# What the exercise asks
Look below for the line containing "is none. -/" and the line containing "step (withCommand finalized 0x1000)"; repeat exactly those two lines and all lines between them, and nothing else.

# Data to use

-- ==== Sys2Proof/Tests/Slice0.lean ====
section
/-! SUPPORT. The model's own tests: the checks of WellFormed refuse, words of the opcode map decode, values of the
spec's examples and vectors (95_test_vectors.md), and a witness for the hypotheses of each statement. -/

namespace Sys2Proof.Tests

open Sys2Proof Sys2Proof.Machine

/-! WellFormed: an ill-formed term for each check (R63, R64) -/

theorem test_wf_byte_number : AsmLine.wellFormed (.updb (.num 256)) = false := by decide
theorem test_wf_byte_char : AsmLine.wellFormed (.updb (.chr '\n')) = false := by decide
theorem test_wf_register : AsmLine.wellFormed (.rdr (.num 8)) = false := by decide
theorem test_wf_word : AsmLine.wellFormed (.word 65536) = false := by decide
theorem test_wf_text : AsmLine.wellFormed (.updateText ['a', 'é']) = false := by decide
theorem test_wf_bytes : AsmLine.wellFormed (.updateBytes [.num 1, .num 300]) = false := by decide
theorem test_wf_fill : AsmLine.wellFormed (.fill (.num 256) 3) = false := by decide
theorem test_wf_sha1 : AsmLine.wellFormed (.sha1 ['é']) = false := by decide

/-! Decoding: words written out bit by bit from R57, and illegal neighbours (V16) -/

theorem test_decode_init : decode 0b0001000000000000#16 = .instr .init := by decide
theorem test_decode_updb : decode 0b0010000011111111#16 = .instr (.updb 0xFF) := by decide
theorem test_decode_final : decode 0b0011000000000000#16 = .instr .final := by decide
theorem test_decode_rdr : decode 0b0100000000000110#16 = .instr (.rdr .lenl) := by decide
theorem test_decode_rdr_8 : decode 0b0100000000001000#16 = .illegal .register := by decide
theorem test_decode_init_arg : decode 0b0001000000000001#16 = .illegal .operand := by decide
theorem test_decode_updb_rsv : decode 0x2161#16 = .illegal .reservedBits := by decide
theorem test_decode_zero : decode 0x0000#16 = .illegal .opcode := by decide
theorem test_decode_ones : decode 0xFFFF#16 = .illegal .reservedBits := by decide
theorem test_rows_disjoint :
    opcodeRows.Pairwise (fun a b => (a.pattern ^^^ b.pattern) &&& (a.mask &&& b.mask) ≠ 0) := by decide
theorem test_table_word : decodeTableWord 16 0x2061 = some (.updb 0x61) := by decide
theorem test_table_word_illegal : decodeTableWord 16 0x5000 = none := by decide

/-! The engine (V4 to V8, V10, V12) -/

theorem test_rotl_top_bit : rotl 0x80000001#32 1 = 0x00000003#32 := by decide
theorem test_rotl_30 : rotl 0xEFCDAB89#32 30 = 0x7BF36AE2#32 := by decide
theorem test_add32_wraps : add32 0xFFFFFFFF#32 0xFFFFFFFF#32 = 0xFFFFFFFE#32 := by decide
theorem test_fCh : fCh 0xF0F0F0F0#32 0xCCCCCCCC#32 0xAAAAAAAA#32 = 0xCACACACA#32 := by decide
theorem test_fPar : fPar 0xF0F0F0F0#32 0xCCCCCCCC#32 0xAAAAAAAA#32 = 0x96969696#32 := by decide
theorem test_fMaj : fMaj 0xF0F0F0F0#32 0xCCCCCCCC#32 0xAAAAAAAA#32 = 0xE8E8E8E8#32 := by decide

/-- Round 0 of the block of "abc" (R82's example). -/
theorem test_oneRound : oneRound 0 0x61626380#32 (initVars iv) =
    ⟨0x0116FC33#32, 0x67452301#32, 0x7BF36AE2#32, 0x98BADCFE#32, 0x10325476#32⟩ := by decide

/-- The block of the message "abc" (V10). -/
def abcBlock : List Byte := [0x61#8, 0x62#8, 0x63#8, 0x80#8] ++ zeros 59 ++ [0x18#8]

/-- V10: w[16], w[40], w[79] of that block. -/
theorem test_schedule : wordAt (schedule abcBlock) 16 = 0xC2C4C700#32 ∧
    wordAt (schedule abcBlock) 40 = 0xD2E138C4#32 ∧ wordAt (schedule abcBlock) 79 = 0x822E0879#32 := by decide +kernel

/-- R84's example. -/
theorem test_compress : compress iv abcBlock =
    ⟨0xA9993E36#32, 0x4706816A#32, 0xBA3E2571#32, 0x7850C26C#32, 0x9CD0D89D#32⟩ := by decide +kernel

/-- R84's corner case: the zero state and the zero block. -/
theorem test_compress_zero : compress ⟨0, 0, 0, 0, 0⟩ (zeros 64) =
    ⟨0x9E1547ED#32, 0x57EC91C2#32, 0x30FA8BC8#32, 0xC7785A54#32, 0xA7EFA5E3#32⟩ := by decide +kernel

/-- R117's example: leading zeros are kept and the high nibble comes first (V1). -/
theorem test_hexByte : hexByte 0x0D#8 = ['0', 'd'] := by decide

/-! One step of each command -/

/-- The state with one byte 0x61 absorbed after INIT (R97's example). -/
def oneByte : State := { State.reset with buf := [(0, 0x61#8)], buflen := 1, len := 8 }

/-- The state that has finalized, with three bytes in the buffer (R101's example). -/
def finalized : State := { State.reset with
  buf := [(0, 0x61#8), (1, 0x62#8), (2, 0x63#8)], buflen := 3, len := 24, fin := true }

/-- A state with `n` bytes 0x61 in the buffer. -/
def filled (n : Nat) : State := { State.reset with
  buf := (List.range n).map fun i => (i, 0x61#8), buflen := BitVec.ofNat 6 n, len := BitVec.ofNat 64 (8 * n) }

/-- `s` with one command word from the host. -/
def withCommand (s : State) (w : CmdWord) : State := { s with inbox := [.command w] }

/-- The state after a step; the step's start where it does not answer a next state. -/
def after (s : State) : State :=
  match step s with
  | .next t => t
  | .fault _ => s
  | .refused _ => s

theorem test_init_clears : after (withCommand { finalized with err := true } 0x1000) =
    { State.reset with responses := [⟨.ok, 0⟩] } := by decide
theorem test_updb_first : after (withCommand State.reset 0x2061) = { oneByte with responses := [⟨.ok, 0⟩] } := by decide

/-- V15: the 64th byte; LEN wraps to 0, the buffer is empty, nothing is raised. -/
theorem test_updb_drains : (after (withCommand { filled 63 with len := 0xFFFFFFFFFFFFFFF8#64 } 0x2000)).len = 0 ∧
    (after (withCommand { filled 63 with len := 0xFFFFFFFFFFFFFFF8#64 } 0x2000)).buflen = 0 ∧
    (after (withCommand { filled 63 with len := 0xFFFFFFFFFFFFFFF8#64 } 0x2000)).buf = [] ∧
    (after (withCommand { filled 63 with len := 0xFFFFFFFFFFFFFFF8#64 } 0x2000)).responses = [⟨.ok, 0⟩] := by
  decide +kernel

/-- V1: FINAL on the empty message. -/
theorem test_final_empty : (after (withCommand State.reset 0x3000)).h =
    ⟨0xDA39A3EE#32, 0x5E6B4B0D#32, 0x3255BFEF#32, 0x95601890#32, 0xAFD80709#32⟩ := by decide +kernel

/-- V22: 56 bytes pad into two blocks. -/
theorem test_final_two_blocks : (after (withCommand (filled 56) 0x3000)).h =
    ⟨0xC2DB330F#32, 0x6083854C#32, 0x99D4B5BF#32, 0xB6E8F29F#32, 0x201BE699#32⟩ := by decide +kernel

/-- V18: STATUS after three bytes and FINAL. -/
theorem test_rdr_status : (after (withCommand finalized 0x4007)).responses = [⟨.ok, 0x00000301#32⟩] := by decide
theorem test_rdr_h4 : (after (withCommand State.reset 0x4004)).responses = [⟨.ok, 0xC3D2E1F0#32⟩] := by decide

/-- V17: a second FINAL changes ERR only; its response word has CODE 1. -/
theorem test_estate : after (withCommand finalized 0x3000) = { finalized with err := true, responses := [⟨.estate, 0⟩] } := by
  decide
theorem test_estate_word : (⟨.estate, 0⟩ : Response).word = 0x100000000#34 := by decide

/-- V17, R124: an illegal word outranks the phase check. -/
theorem test_eillegal : (after (withCommand finalized 0x3001)).responses = [⟨.eillegal, 0⟩] := by decide

/-- The one response of a step on the output port (R62). -/
theorem test_ports : (outPorts (withCommand State.reset 0x0000) (after (withCommand State.reset 0x0000))).rsp =
    some 0x200000000#34 := by decide

/-! The assembler (R63, P2) -/

theorem test_parse_char : parseLine "UPDB 'a' ; comment".toList = some [.updb (.chr 'a')] := by decide +kernel
theorem test_parse_fill : parseLine "FILL 0x61, 64".toList = some [.fill (.num 0x61) 64] := by decide +kernel
theorem test_parse_lower_case : parseLine "init".toList = none := by decide +kernel
theorem test_assemble_sha1 : assemble (.sha1 ['a']) =
    some [0x1000, 0x2061, 0x3000, 0x4000, 0x4001, 0x4002, 0x4003, 0x4004] := by decide

/-! For each statement with hypotheses, concrete data that meet all of them together; for each clause, at a boundary
of its range -/

theorem witness_IllegalWordsAreTheFourCasesAndOnlySetErr :
    (withCommand finalized 0x3001).inbox = .command 0x3001 :: [] ∧ decode 0x3001 = .illegal .operand := by decide

theorem witness_StepRunsTheDecodedCommand :
    ((withCommand State.reset 0x20FF).inbox = .command 0x20FF :: [] ∧ decode 0x20FF = .instr (.updb 0xFF)) ∧
    decodeTableWord 16 0x4007 = some (.rdr .status) := by decide

theorem witness_AssemblerEmitsTheCommandWords :
    assemble (.updb (.num 255)) = some [0x20FF] ∧ assemble (.updb (.chr ' ')) = some [0x2020] ∧
    assemble (.updb (.chr '~')) = some [0x207E] ∧ assemble (.rdr (.num 7)) = some [0x4007] ∧
    assemble (.word 65535) = some [0xFFFF] ∧
    (assemble (.fill (.num 0) 2) = some [0x2000, 0x2000] ∧ AsmLine.fill (.num 0) 2 ≠ .word 0) := by decide

theorem witness_PseudoInstructionsExpandToTheirCommands :
    (asciiText [] = true ∧ asciiText ['b', Char.ofNat 127] = true ∧
      assemble (.updateText ['b', Char.ofNat 127]) = some [0x2062, 0x207F]) ∧
    ([ByteLit.num 255, .chr ' '].all ByteLit.wellFormed = true ∧
      assemble (.updateBytes [.num 255, .chr ' ']) = some [0x20FF, 0x2020]) ∧
    assemble (.fill (.num 255) 0) = some [] ∧ assemble (.fill (.chr '~') 1) = some [0x207E] := by decide

theorem witness_RotlMovesEachBit : (0 < 1 ∧ 1 < 32) ∧ (0 < 31 ∧ 31 < 32) ∧ 31 < 32 ∧
    (rotl 0x80000001#32 31).getLsbD 31 = true ∧ (rotl 0x80000001#32 1).getLsbD 31 = false := by decide

/-- The block of the statements about the engine, with indices at the ends of the clauses' ranges. -/
theorem witness_ScheduleFollowsTheRecurrence :
    abcBlock.length = 64 ∧ (wordAt (schedule abcBlock) 0).toNat = 0x61626380 ∧
    (wordAt (schedule abcBlock) 15).toNat = 0x18 ∧ (16 ≤ 16 ∧ 16 < 80) ∧ (16 ≤ 79 ∧ 79 < 80) := by decide +kernel

/-- Round indices at the ends of each range of R80. -/
theorem witness_RoundUpdatesTheWorkingVariables :
    roundConst 0 = 0x5A827999#32 ∧ roundConst 19 = 0x5A827999#32 ∧ roundConst 20 = 0x6ED9EBA1#32 ∧
    roundConst 39 = 0x6ED9EBA1#32 ∧ roundConst 40 = 0x8F1BBCDC#32 ∧ roundConst 59 = 0x8F1BBCDC#32 ∧
    roundConst 60 = 0xCA62C1D6#32 ∧ roundConst 79 = 0xCA62C1D6#32 ∧ 79 < 80 := by decide

theorem witness_CompressRunsEightyRoundsAndAddsBack : abcBlock.length = 64 := by decide

theorem witness_WindowedEngineEqualsCompress : (zeros 64).length = 64 := by decide

theorem witness_PackedEngineComputesCompress : abcBlock.length = 64 ∧ 15 < 16 ∧
    (packBlock abcBlock).extractLsb' (480 - 32 * 15) 32 = 0x18#32 := by decide +kernel

theorem witness_ResetAndInitLoadTheResetValues :
    ({ finalized with inbox := [.reset] } : State).inbox = .reset :: [] := rfl

/-- FIN = 1; room for one more byte, at the boundary; the 64th byte. -/
theorem witness_UpdbAppendsAByteAndDrainsAFullBlock :
    finalized.fin = true ∧ ((filled 62).fin = false ∧ (filled 62).buflen.toNat + 1 < 64) ∧
    ((filled 63).fin = false ∧ (filled 63).buflen.toNat + 1 = 64) := by decide

/-- FIN = 1; the largest remainder with one block; the smallest with two. -/
theorem witness_FinalCompressesThePaddedTail :
    finalized.fin = true ∧ ((filled 55).fin = false ∧ (filled 55).buflen.toNat ≤ 55) ∧
    ((filled 56).fin = false ∧ 56 ≤ (filled 56).buflen.toNat) := by decide

/-- n = 55 and n = 56; the last data byte; the first and the last zero byte; the last byte of the length (V13). -/
theorem witness_PadIsOneOrTwoBlocks :
    (55 < 64 ∧ (pad (filled 55).buf 55 440).length = 64) ∧ (56 < 64 ∧ (pad (filled 56).buf 56 448).length = 128) ∧
    (55 < 56 ∧ (pad (filled 56).buf 56 448)[55]? = some 0x61#8) ∧
    (56 < 57 ∧ 57 + 8 < 128 ∧ (pad (filled 56).buf 56 448)[57]? = some 0#8) ∧
    (56 < 119 ∧ 119 + 8 < 128 ∧ (pad (filled 56).buf 56 448)[119]? = some 0#8) ∧
    (7 < 8 ∧ (pad (filled 56).buf 56 448)[127]? = some 0xC0#8) := by decide +kernel

theorem witness_LengthFieldIsTheLastTwoWords : 63 < 64 := by decide

/-- The clauses on LENH, LENL and STATUS, with a counter that fills both halves. -/
theorem witness_RdrReturnsTheRegisterAndChangesNothing :
    ({ finalized with len := 0x123456789ABCDEF8#64 } : State).regValue .lenh = 0x12345678#32 ∧
    ({ finalized with len := 0x123456789ABCDEF8#64 } : State).regValue .lenl = 0x9ABCDEF8#32 ∧
    ({ filled 63 with fin := true, err := true } : State).regValue .status = 0x3F03#32 := by decide

theorem witness_ExceptionsHaveExactlyTheirCauses :
    (withCommand finalized 0x2062).inbox = .command 0x2062 :: [] ∧
    (withCommand finalized 0x3001).inbox = .command 0x3001 :: [] := by decide

theorem witness_ExceptionsArePrecise :
    (withCommand finalized 0x2062).inbox = .command 0x2062 :: [] ∧
    step (withCommand finalized 0x2062) = .next { finalized with err := true, responses := [⟨.estate, 0⟩] } ∧
    ({ finalized with err := true, responses := [⟨.estate, 0⟩] } : State).responses =
      (withCommand finalized 0x2062).responses ++ [⟨.estate, 0⟩] ∧ Code.estate ≠ .ok :=
  ⟨rfl, rfl, rfl, by decide⟩

/-- The first case: a word that is an RDR, and one that is none. -/
theorem witness_EveryCommandGetsOneResponse :
    (withCommand finalized 0x4007).inbox = .command 0x4007 :: [] ∧ 0x4007#16 = encode (.rdr .status) ∧
    ∀ reg, 0x2000#16 ≠ encode (.rdr reg) := by
  refine ⟨rfl, by decide, fun reg => ?_⟩
  cases reg <;> decide

theorem witness_NoMisuseIsLostExactlyByExceptions :
    (withCommand oneByte 0x4000).inbox = .command 0x4000 :: [] ∧
    step (withCommand oneByte 0x4000) = .next { oneByte with responses := [⟨.ok, 0x67452301⟩] } ∧
    (withCommand oneByte 0x4000).noMisuse = true := ⟨rfl, rfl, rfl⟩

theorem witness_EveryStepAnswersANextState : State.reset.inbox = [] := rfl

/-- FIN set by FINAL; FIN cleared by INIT and by reset. -/
theorem witness_FinIsWrittenOnlyByFinalInitAndReset :
    ((withCommand State.reset 0x3000).inbox = .command (encode .final) :: [] ∧ State.reset.fin = false ∧
      step (withCommand State.reset 0x3000) = .next { State.reset with
        h := compressTail iv (pad [] 0 0), fin := true, responses := [⟨.ok, 0⟩] }) ∧
    ((withCommand finalized 0x1000).inbox = .command (encode .init) :: [] ∧ finalized.fin = true ∧
      step (withCommand finalized 0x1000) = .next { State.reset with responses := [⟨.ok, 0⟩] }) ∧
    step { finalized with inbox := [.reset] } = .next State.reset :=
  ⟨⟨by decide, rfl, rfl⟩, ⟨by decide, rfl, rfl⟩, rfl⟩

/-- Reset; an illegal word and a second FINAL; a word that causes no exception and is not INIT. -/
theorem witness_ErrIsStickyUntilInitOrReset :
    step { finalized with inbox := [.reset] } = .next State.reset ∧
    (step (withCommand finalized 0x0000) = .next { finalized with err := true, responses := [⟨.eillegal, 0⟩] } ∧
      causesException 0x0000 finalized.fin) ∧
    causesException 0x3000 finalized.fin ∧
    (step (withCommand finalized 0x4000) = .next { finalized with responses := [⟨.ok, 0x67452301⟩] } ∧
      0x4000#16 ≠ encode .init ∧ ¬causesException 0x4000 finalized.fin) := by
  refine ⟨rfl, ⟨rfl, .inl (by decide)⟩, .inr ⟨rfl, .inr (by decide)⟩, rfl, by decide, ?_⟩
  rintro (h | ⟨_, ⟨d, h⟩ | h⟩)
  · exact absurd h (by decide)
  · revert d; decide
  · exact absurd h (by decide)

# Response area
/-- The first case: a word that is an RDR, and one that is none. -/
theorem witness_EveryCommandGetsOneResponse :
    (withCommand finalized 0x4007).inbox = .command 0x4007 :: [] ∧ 0x4007#16 = encode (.rdr .status) ∧
    ∀ reg, 0x2000#16 ≠ encode (.rdr reg) := by
  refine ⟨rfl, by decide, fun reg => ?_⟩
  cases reg <;> decide

theorem witness_NoMisuseIsLostExactlyByExceptions :
    (withCommand oneByte 0x4000).inbox = .command 0x4000 :: [] ∧
    step (withCommand oneByte 0x4000) = .next { oneByte with responses := [⟨.ok, 0x67452301⟩] } ∧
    (withCommand oneByte 0x4000).noMisuse = true := ⟨rfl, rfl, rfl⟩

theorem witness_EveryStepAnswersANextState : State.reset.inbox = [] := rfl

/-- FIN set by FINAL; FIN cleared by INIT and by reset. -/
theorem witness_FinIsWrittenOnlyByFinalInitAndReset :
    ((withCommand State.reset 0x3000).inbox = .command (encode .final) :: [] ∧ State.reset.fin = false ∧
      step (withCommand State.reset 0x3000) = .next { State.reset with
        h := compressTail iv (pad [] 0 0), fin := true, responses := [⟨.ok, 0⟩] }) ∧
    ((withCommand finalized 0x1000).inbox = .command (encode .init) :: [] ∧ finalized.fin = true ∧
      step (withCommand finalized 0x1000) = .next { State.reset with responses := [⟨.ok, 0⟩] }) ∧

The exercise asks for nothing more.